### Assigned task:
Using the records below, transcribe word for word the stretch from the line that contains "(writeWide x0 x1 x2 x3).engines" through the line that contains "(writeWide x0 x1 x2 x3).shelfSkips", both end lines included, and nothing else.

### Records shown:
theorem settleWrite_frame (x0 x1 x2 x3) :
    ((∀ t, x3 = .ok t → t.fabric = x0.fabric) → (settleWrite x0 x1 x2 x3).fabric = x0.fabric) ∧
    ((∀ t, x3 = .ok t → t.store = x0.store) → (settleWrite x0 x1 x2 x3).store = x0.store) ∧
    ((∀ t, x3 = .ok t → t.engines = x0.engines) → (settleWrite x0 x1 x2 x3).engines = x0.engines) ∧
    ((∀ t, x3 = .ok t → t.flash = x0.flash) → (settleWrite x0 x1 x2 x3).flash = x0.flash) ∧
    ((∀ t, x3 = .ok t → t.power = x0.power) → (settleWrite x0 x1 x2 x3).power = x0.power) ∧
    ((∀ t, x3 = .ok t → t.limits = x0.limits) → (settleWrite x0 x1 x2 x3).limits = x0.limits) ∧
    ((∀ t, x3 = .ok t → t.fuses = x0.fuses) → (settleWrite x0 x1 x2 x3).fuses = x0.fuses) ∧
    ((∀ t, x3 = .ok t → t.shelfSkips = x0.shelfSkips) → (settleWrite x0 x1 x2 x3).shelfSkips = x0.shelfSkips) ∧
    ((∀ t, x3 = .ok t → t.shelfCuts = x0.shelfCuts) → (settleWrite x0 x1 x2 x3).shelfCuts = x0.shelfCuts) ∧
    ((∀ t, x3 = .ok t → t.free = x0.free) → (settleWrite x0 x1 x2 x3).free = x0.free) ∧
    ((∀ t, x3 = .ok t → t.pending = x0.pending) → (settleWrite x0 x1 x2 x3).pending = x0.pending) := by
  unfold settleWrite
  split
  · exact ⟨fun h => h _ rfl, fun h => h _ rfl, fun h => h _ rfl, fun h => h _ rfl, fun h => h _ rfl, fun h => h _ rfl, fun h => h _ rfl, fun h => h _ rfl, fun h => h _ rfl, fun h => h _ rfl, fun h => h _ rfl⟩
  · simp
  · split <;> simp

@[simp] theorem writeWord_frame (x0 x1 x2 x3) : (writeWord x0 x1 x2 x3).power = x0.power ∧ (writeWord x0 x1 x2 x3).limits = x0.limits ∧
    (writeWord x0 x1 x2 x3).fuses = x0.fuses ∧ (writeWord x0 x1 x2 x3).pending = x0.pending := by
  unfold writeWord
  refine ⟨(settleWrite_frame _ _ _ _).2.2.2.2.1 fun t h => ?_, (settleWrite_frame _ _ _ _).2.2.2.2.2.1 fun t h => ?_, (settleWrite_frame _ _ _ _).2.2.2.2.2.2.1 fun t h => ?_, (settleWrite_frame _ _ _ _).2.2.2.2.2.2.2.2.2.2 fun t h => ?_⟩
  all_goals (repeat' split at h)
  all_goals first
    | simp [writeLayout_frame _ _ _ _ _ h]
    | simp [writeModule_frame _ _ _ _ h]
    | cases h

theorem writeModuleWide_frame (x0 x1 x2) : ∀ t, (writeModuleWide x0 x1 x2) = .ok t → t.fabric = x0.fabric ∧ t.store = x0.store ∧
    t.tier = x0.tier ∧ t.engines = x0.engines ∧ t.host = x0.host ∧ t.flash = x0.flash ∧ t.bureau = x0.bureau ∧ t.power = x0.power ∧
    t.limits = x0.limits ∧ t.fuses = x0.fuses ∧ t.shelfSkips = x0.shelfSkips ∧ t.shelfCuts = x0.shelfCuts ∧ t.free = x0.free ∧
    t.pending = x0.pending := by
  simp only [writeModuleWide]
  repeat' split
  all_goals ((try simp only [Prod.ext_iff] at *); (try casesm* _ ∧ _); (try subst_vars); (try simp))

@[simp] theorem writeWide_frame (x0 x1 x2 x3) : (writeWide x0 x1 x2 x3).fabric = x0.fabric ∧ (writeWide x0 x1 x2 x3).store = x0.store ∧
    (writeWide x0 x1 x2 x3).engines = x0.engines ∧ (writeWide x0 x1 x2 x3).flash = x0.flash ∧ (writeWide x0 x1 x2 x3).power = x0.power ∧
    (writeWide x0 x1 x2 x3).limits = x0.limits ∧ (writeWide x0 x1 x2 x3).fuses = x0.fuses ∧
    (writeWide x0 x1 x2 x3).shelfSkips = x0.shelfSkips ∧ (writeWide x0 x1 x2 x3).shelfCuts = x0.shelfCuts ∧
    (writeWide x0 x1 x2 x3).free = x0.free ∧ (writeWide x0 x1 x2 x3).pending = x0.pending := by
  unfold writeWide
  split
  · simp
  · refine ⟨(settleWrite_frame _ _ _ _).1 fun t h => ?_, (settleWrite_frame _ _ _ _).2.1 fun t h => ?_, (settleWrite_frame _ _ _ _).2.2.1 fun t h => ?_, (settleWrite_frame _ _ _ _).2.2.2.1 fun t h => ?_, (settleWrite_frame _ _ _ _).2.2.2.2.1 fun t h => ?_, (settleWrite_frame _ _ _ _).2.2.2.2.2.1 fun t h => ?_, (settleWrite_frame _ _ _ _).2.2.2.2.2.2.1 fun t h => ?_, (settleWrite_frame _ _ _ _).2.2.2.2.2.2.2.1 fun t h => ?_, (settleWrite_frame _ _ _ _).2.2.2.2.2.2.2.2.1 fun t h => ?_, (settleWrite_frame _ _ _ _).2.2.2.2.2.2.2.2.2.1 fun t h => ?_, (settleWrite_frame _ _ _ _).2.2.2.2.2.2.2.2.2.2 fun t h => ?_⟩
    all_goals simp [writeModuleWide_frame _ _ _ _ h]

### Worked solution:
    (writeWide x0 x1 x2 x3).engines = x0.engines ∧ (writeWide x0 x1 x2 x3).flash = x0.flash ∧ (writeWide x0 x1 x2 x3).power = x0.power ∧
    (writeWide x0 x1 x2 x3).limits = x0.limits ∧ (writeWide x0 x1 x2 x3).fuses = x0.fuses ∧
    (writeWide x0 x1 x2 x3).shelfSkips = x0.shelfSkips ∧ (writeWide x0 x1 x2 x3).shelfCuts = x0.shelfCuts ∧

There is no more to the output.